In summary, X is a bright and talented mathematician, who has already proven many excellent results and has plans to prove many more. In my conversations with him, I’ve been impressed by how quickly X digests new mathematics, with his creativity in solving technical problems with slick arguments, and with his meticulous attention to detail in his writing. I think this skill will serve him well in publishing and grant-writing. X’s research is strong for a homotopy theorist just finishing his first postdoc. In a postdoc with you, I am confident he would produce several high quality papers, could plug in to others’ existing research program, and could expand his expertise in the direction of ... I recommend him to you without reservation.

One might also get a recommendation "in the strongest possible terms."

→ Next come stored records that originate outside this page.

/-- A frame that leaves makes room; the port is free only where all queues are empty (R185). -/
theorem RingPort.Bounded.beginNext (b : rp.Bounded n) :
    rp.beginNext.Bounded n ∧ (rp.nextIsReply = true → rp.beginNext.Bounded (n - 1)) := by
  obtain ⟨drive, forward, replies, notices, free, counters⟩ := b
  unfold RingPort.beginNext
  split
  case h_1 e =>
    rw [e] at drive
    refine ⟨⟨(List.nodup_cons.1 drive).2, forward, replies, notices, nofun, counters⟩, fun next => ?_⟩
    simp [RingPort.nextIsReply, e] at next
  case h_2 e₁ e₂ =>
    rw [e₂] at forward
    refine ⟨⟨drive, Nat.le_of_succ_le forward, replies, notices, nofun, counters⟩, fun next => ?_⟩
    simp [RingPort.nextIsReply, e₂] at next
  case h_3 e₁ e₂ e₃ =>
    rw [e₃, List.length_cons] at replies
    exact ⟨⟨drive, forward, Nat.le_of_succ_le replies, notices, nofun, counters⟩,
      fun _ => ⟨drive, forward, Nat.le_sub_one_of_lt replies, notices, nofun, counters⟩⟩
  case h_4 e₁ e₂ e₃ e₄ =>
    rw [e₄] at notices
    refine ⟨⟨drive, forward, replies, Nat.le_of_succ_le notices, nofun, counters⟩, fun next => ?_⟩
    simp [RingPort.nextIsReply, e₃] at next
  case h_5 e₁ e₂ e₃ e₄ =>
    refine ⟨⟨drive, forward, replies, notices, fun _ => ⟨e₁, e₂, e₃, e₄⟩, counters⟩, fun next => ?_⟩
    simp [RingPort.nextIsReply, e₃] at next

end

/-! ### The part's bounds -/

/-- The bounds of the whole part, with at most `n` replies waiting. -/
structure State.Bounded (n : Nat) (s : State) : Prop where
  ring : s.rp.Bounded n
  requests : s.mu.requests.length ≤ 4
  histories : ∀ g, (s.gen g).history.length ≤ 4
  timeouts : s.interlocks.timeouts ≤ 65535
  deviations : ∀ h, ∀ d : Fin 11, (s.head h).deviations[d] ≤ 65535

/-- The bounds with 4 replies are the laws of queues and counters. -/
theorem bounded_iff : s.Bounded 4 ↔ s.QueuesLegal ∧ s.CountersLegal := by
  constructor
  · rintro ⟨⟨drive, forward, replies, notices, free, counters⟩, requests, histories, timeouts, deviations⟩
    exact ⟨⟨drive, forward, replies, notices, requests, histories .a, histories .b, free⟩,
      counters, timeouts, deviations⟩
  · rintro ⟨⟨drive, forward, replies, notices, requests, a, b, free⟩, counters, timeouts, deviations⟩
    exact ⟨⟨drive, forward, replies, notices, free, counters⟩, requests, fun g => by cases g <;> assumption, timeouts,
      deviations⟩

/-- What these bounds speak of: the Ring Port, the waiting requests, the drive histories, the timeouts of the
interlock frame timer and the deviation counters. -/
def State.books (s : State) : RingPort × List Request × (GenId → List DriveEntry) × Nat × (HeadId → Vector Nat 11) :=
  (s.rp, s.mu.requests, fun g => (s.gen g).history, s.interlocks.timeouts, fun h => (s.head h).deviations)

theorem books_eq_iff : t.books = s.books ↔ t.rp = s.rp ∧ t.mu.requests = s.mu.requests
    ∧ (∀ g, (t.gen g).history = (s.gen g).history) ∧ t.interlocks.timeouts = s.interlocks.timeouts
    ∧ ∀ h, (t.head h).deviations = (s.head h).deviations := by
  simp only [State.books, Prod.mk.injEq, funext_iff]

theorem State.Bounded.congr (b : s.Bounded n) (e : t.books = s.books) : t.Bounded n := by
  obtain ⟨rp, requests, histories, timeouts, deviations⟩ := books_eq_iff.1 e
  refine ⟨by rw [rp]; exact b.ring, by rw [requests]; exact b.requests, fun g => ?_, by rw [timeouts]; exact b.timeouts,
    fun h => ?_⟩
  · rw [histories]; exact b.histories g
  · rw [deviations]; exact b.deviations h

theorem State.Bounded.withInterlocks (b : s.Bounded n) {i : Interlocks} (timeouts : i.timeouts ≤ 65535) :
    ({ s with interlocks := i } : State).Bounded n :=
  ⟨b.ring, b.requests, fun g => by cases g; exacts [b.histories .a, b.histories .b], timeouts, b.deviations⟩

/-! ### What leaves the books as they are -/

/-- A head's change outside its deviation counters. -/
theorem books_modHead {f : Head → Head} (h : HeadId) (e : ∀ x, (f x).deviations = x.deviations) :
    (s.modHead h f).books = s.books := by
  refine books_eq_iff.2 ⟨rfl, rfl, fun g => by rw [State.gen_modHead], rfl, fun k => ?_⟩
  by_cases n : k = h
  · subst n; rw [State.head_modHead_same, e]
  · rw [State.head_modHead_other _ _ n]

theorem books_modAllHeads {f : HeadId → Head → Head} (e : ∀ h x, (f h x).deviations = x.deviations) :
    (s.modAllHeads f).books = s.books :=
  books_eq_iff.2 ⟨rfl, rfl, fun g => by rw [State.gen_modAllHeads], rfl, fun k => by rw [State.head_modAllHeads, e]⟩

/-- A generator's change outside its drive history. -/
theorem books_modGen {f : Generator → Generator} (g : GenId) (e : ∀ x, (f x).history = x.history) :
    (s.modGen g f).books = s.books := by
  refine books_eq_iff.2 ⟨by simp, by simp, fun k => ?_, by simp, fun h => by rw [State.head_modGen]⟩
  by_cases n : k = g
  · subst n; rw [State.gen_modGen_same, e]
  · rw [State.gen_modGen_other _ _ n]

section
variable (s)

@[simp] theorem books_modCtx (h : HeadId) (f : HeadContext → HeadContext) : (s.modCtx h f).books = s.books :=
  books_modHead h fun _ => rfl

@[simp] theorem books_recordKind (h : HeadId) (k : FaultKind) : (recordKind h k s).books = s.books :=
  books_modHead h fun _ => rfl

@[simp] theorem books_takeCapture (h : HeadId) (k : FaultKind) (a : FaultAction) :
    (takeCapture h k a s).books = s.books := books_modHead h fun _ => rfl

@[simp] theorem books_endRescue (g : GenId) : (endRescue g s).books = s.books := by
  unfold endRescue
  split
  · rfl
  · exact books_modGen g fun _ => rfl

@[simp] theorem books_dropRescue (h : HeadId) : (dropRescue h s).books = s.books := by
  have ends : ∀ (g : GenId) (t : State) (c : Prop) [Decidable c], (if c then endRescue g t else t).books = t.books := by
    intro g t c _
    split
    · exact books_endRescue t g
    · rfl
  unfold dropRescue endRescueOf
  exact (ends .b ..).trans ((ends .a ..).trans (books_modHead h fun _ => rfl))

@[simp] theorem books_startIdleIfUnheld (g : GenId) : (startIdleIfUnheld g s).books = s.books := by
  rw [startIdleIfUnheld_spec]
  exact books_modGen g fun x => by split <;> rfl

@[simp] theorem books_releaseGenerator (h : HeadId) : (releaseGenerator h s).books = s.books := by
  unfold releaseGenerator
  split
  · rfl
  · exact books_startIdleIfUnheld ..

@[simp] theorem books_suspend (c : SuspendCause) (h : HeadId) : (suspend c h s).books = s.books :=
  (books_dropRescue ..).trans (books_modHead h fun _ => rfl)

end

/-! ### Keeping the bounds -/

/-- From `s` to `t` every bound is kept, however many replies may wait. -/
structure BoundsKept (s t : State) : Prop where
  bounded : ∀ n, s.Bounded n → t.Bounded n

theorem BoundsKept.refl (s : State) : BoundsKept s s := ⟨fun _ b => b⟩

theorem BoundsKept.trans (a : BoundsKept s t) (b : BoundsKept t u) : BoundsKept s u :=
  ⟨fun n x => b.bounded n (a.bounded n x)⟩

theorem BoundsKept.quiet (e : t.books = s.books) : BoundsKept s t := ⟨fun _ b => b.congr e⟩

/-- The later part of an event, after the earlier one. -/
theorem BoundsKept.after (b : BoundsKept t u) (a : BoundsKept s t) : BoundsKept s u := a.trans b

theorem BoundsKept.modHead {h : HeadId} {f : Head → Head} (e : ∀ x, (f x).deviations = x.deviations) :
    BoundsKept s (s.modHead h f) := .quiet (books_modHead h e)

theorem BoundsKept.modGen {g : GenId} {f : Generator → Generator} (e : ∀ x, (f x).history = x.history) :
    BoundsKept s (s.modGen g f) := .quiet (books_modGen g e)

/-- What stands after the books' last change plays no part. -/
theorem BoundsKept.then (a : BoundsKept s t) (e : u.books = t.books) : BoundsKept s u := a.trans (.quiet e)

/-- Events one after the other. -/
theorem BoundsKept.foldl {α : Type} {f : State → α → State} (each : ∀ s a, BoundsKept s (f s a)) (l : List α)
    (s : State) : BoundsKept s (l.foldl f s) := by
  induction l generalizing s with
  | nil => exact .refl s
  | cons a l ih => exact (each s a).trans (ih _)

/-- A change of the Ring Port that keeps its bounds. -/
theorem modRp_kept {f : RingPort → RingPort} (e : ∀ n, s.rp.Bounded n → (f s.rp).Bounded n) :
    BoundsKept s (s.modRp f) :=
  ⟨fun n b =>
    ⟨e n b.ring, b.requests, fun g => by rw [State.gen_modRp]; exact b.histories g, b.timeouts, b.deviations⟩⟩

theorem countPort_kept (c : PortCounter) (s : State) : BoundsKept s (s.countPort c) := modRp_kept fun _ b => b.count c

theorem notice_kept (p : List Byte) (s : State) : BoundsKept s (s.notice p) := by
  unfold State.notice
  split
  · exact .refl s
  · exact modRp_kept fun _ b => b.placeNotice _

theorem countDev_kept (h : HeadId) (d : Deviation) (s : State) : BoundsKept s (s.countDev h d) := by
  refine ⟨fun n b => ⟨b.ring, b.requests, b.histories, b.timeouts, fun k => ?_⟩⟩
  by_cases same : k = h
  · subst same
    rw [State.countDev_eq, State.head_modHead_same]
    exact getElem_set_count16_le (b.deviations k) d.idx
  · rw [State.countDev_eq, State.head_modHead_other _ _ same]
    exact b.deviations k

/-! ### Joints, faults and segments -/

theorem finishJoint_kept (o : JointOutcome) (f : Option (List Criterion)) (k : Option FaultKind) (h : HeadId)
    (s : State) : BoundsKept s (finishJoint o f k h s) := by
  unfold finishJoint
  refine (BoundsKept.quiet (books_releaseGenerator ..)).after ((notice_kept ..).after (.after (.modHead fun _ => rfl) ?_))
  exact .quiet ((books_dropRescue ..).trans (books_modHead h fun _ => rfl))

theorem takeFault_kept (h : HeadId) (k : FaultKind) (s : State) : BoundsKept s (takeFault h k s) := by
  have act : ∀ (t : State) (a : FaultAction), BoundsKept t (applyAction h k a t) := by
    intro t a
    rcases applyAction_cases t h k a with ⟨-, e⟩ | ⟨-, e⟩ | ⟨-, e⟩ <;> rw [e]
    · exact finishJoint_kept ..
    · exact .quiet ((books_suspend ..).trans (books_modCtx ..))
    · exact .refl t
  unfold takeFault
  dsimp only
  split
  · refine .trans ?_ (act ..)
    have captured : ∀ (c : Prop) [Decidable c] (a : FaultAction), BoundsKept s
        (if c then takeCapture h k a (recordKind h k s) else recordKind h k s) := by
      intro c _ a
      split
      · exact .quiet ((books_takeCapture ..).trans (books_recordKind ..))
      · exact .quiet (books_recordKind ..)
    split
    · exact captured ..
    · exact (notice_kept ..).after (captured ..)
  · exact .quiet (books_recordKind ..)

theorem entryTest_kept (h : HeadId) (s : State) : BoundsKept s (entryTest h s) := by
  unfold entryTest
  split
  · exact takeFault_kept ..
  split
  · exact .refl s
  · exact takeFault_kept ..

theorem enterSegment_kept (h : HeadId) (s : State) : BoundsKept s (enterSegment h s) := by
  cases e : s.segment h with
  | none => rw [enterSegment, e]; exact .refl s
  | some seg =>
    have entered : (s.modHead h fun x => x.enter seg s.timebase s.threeSlots).books = s.books :=
      books_modHead h fun _ => rfl
    have left : BoundsKept s (if seg.isSoak then s.modHead h fun x => x.enter seg s.timebase s.threeSlots
        else dropRescue h (s.modHead h fun x => x.enter seg s.timebase s.threeSlots)) := by
      split
      · exact .quiet entered
      · exact .quiet ((books_dropRescue ..).trans entered)
    rw [enterSegment_eq s e]
    dsimp only
    split
    · exact left.trans (entryTest_kept ..)
    · exact left

theorem exitSegment_kept (h : HeadId) (s : State) : BoundsKept s (exitSegment h s) := by
  have left : BoundsKept s (leaveSegment h s) := .quiet ((books_dropRescue ..).trans (books_modCtx ..))
  have ends : ∀ l : List Criterion, BoundsKept (leaveSegment h s)
      (if l = [] then finishJoint .accept none none h (leaveSegment h s)
        else finishJoint .reject (some l) none h (leaveSegment h s)) := by
    intro l; split <;> exact finishJoint_kept ..
  rcases exitSegment_cases h s with ⟨rc, -, -, e⟩ | ⟨-, e⟩ <;> rw [e]
  · exact (left.then (books_modCtx ..)).trans (enterSegment_kept ..)
  · exact left.trans (ends _)

theorem enterJoint_kept (h : HeadId) (s : State) : BoundsKept s (enterJoint h s) := by
  have waits : (s.modCtx h fun c => { c with state := .waitGen }).books = s.books := books_modCtx ..
  unfold enterJoint wakeGenerator
  dsimp only
  split
  · exact .quiet waits
  split
  · exact (enterSegment_kept ..).after (.modGen fun _ => rfl)
  · exact .quiet waits
  · exact .quiet waits
  · exact (notice_kept ..).after (.after (.modGen fun _ => rfl) (.quiet waits))
  · exact (BoundsKept.quiet waits).trans (takeFault_kept ..)

/-! ### Generators (chapter 6) -/

theorem faultGenerator_kept (g : GenId) (cause : GenCause) (s : State) : BoundsKept s (faultGenerator g cause s) := by
  unfold faultGenerator
  refine .after (.foldl (fun t h => ?_) _ _) ((notice_kept ..).after
    ((BoundsKept.quiet (books_endRescue ..)).after (.modGen fun _ => rfl)))
  unfold faultHeadOf
  dsimp only
  split
  · exact takeFault_kept ..
  · exact .refl t

theorem readyGenerator_kept (g : GenId) (s : State) : BoundsKept s (readyGenerator g s) := by
  unfold readyGenerator
  refine (notice_kept ..).after ((BoundsKept.quiet (books_startIdleIfUnheld ..)).after
    (.after (.foldl (fun t h => ?_) _ _) (.modGen fun _ => rfl)))
  unfold releaseWaiting
  dsimp only
  split
  · exact enterSegment_kept ..
  · exact .refl t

Because I'm at a liberal arts college, if the candidate is apply to such a place, I include a paragraph about undergrad research projects, reflecting my conversations with the candidate, their interest in such research, and the fact that they have good ideas for suitable projects. If I have seen them give a talk, then I include a paragraph about their teaching abilities like:

Turning now to teaching, service, and colleagueship, it seems clear to me that X is ready for either a research postdoc or a tenure track job at a small liberal arts college. While I’ve never seen him teach, I have seen him give several seminar presentations, and all have been clear and well-prepared. He is an engaging speaker, with excellent board work, and he has won several teaching awards. His teaching statement echoes our discussions over the years, with his emphasis on active learning, empathy, being approachable, encouraging students, and helping students build up their confidence. I note that one course X taught, .... X's empathetic, relational, and encouraging approach greatly helped his students in this course succeed. X is also an excellent departmental citizen. He served as a peer mentor for new TAs, helped in the summer training for incoming TAs, has run reading groups and helped with the seminar, and stepped up to supervise undergraduate research even in the middle of the COVID pandemic.

I modify this and fill in the blanks based on what I know from the teaching statement, CV, and conversations with the candidate. Most likely you will have a separate teaching letter and there's no real expectation to have teaching mentioned in a research letter, but I do it because it might help a little bit, coming from someone like me at a place known for an emphasis on quality teaching.

Then I put it on letterhead, include my email address, sign it, and send it on time.

I agree with opinions in the comments to the OP that, if you were drafting your own letter, you'd want to leave the subjective judgments to the senior person. It's a real shame if the senior person isn't willing to write the letter themselves, because I think it adds a lot of value to have a second perspective on the research, other than what is already in the research statement. Having the candidate write both seems pretty suboptimal.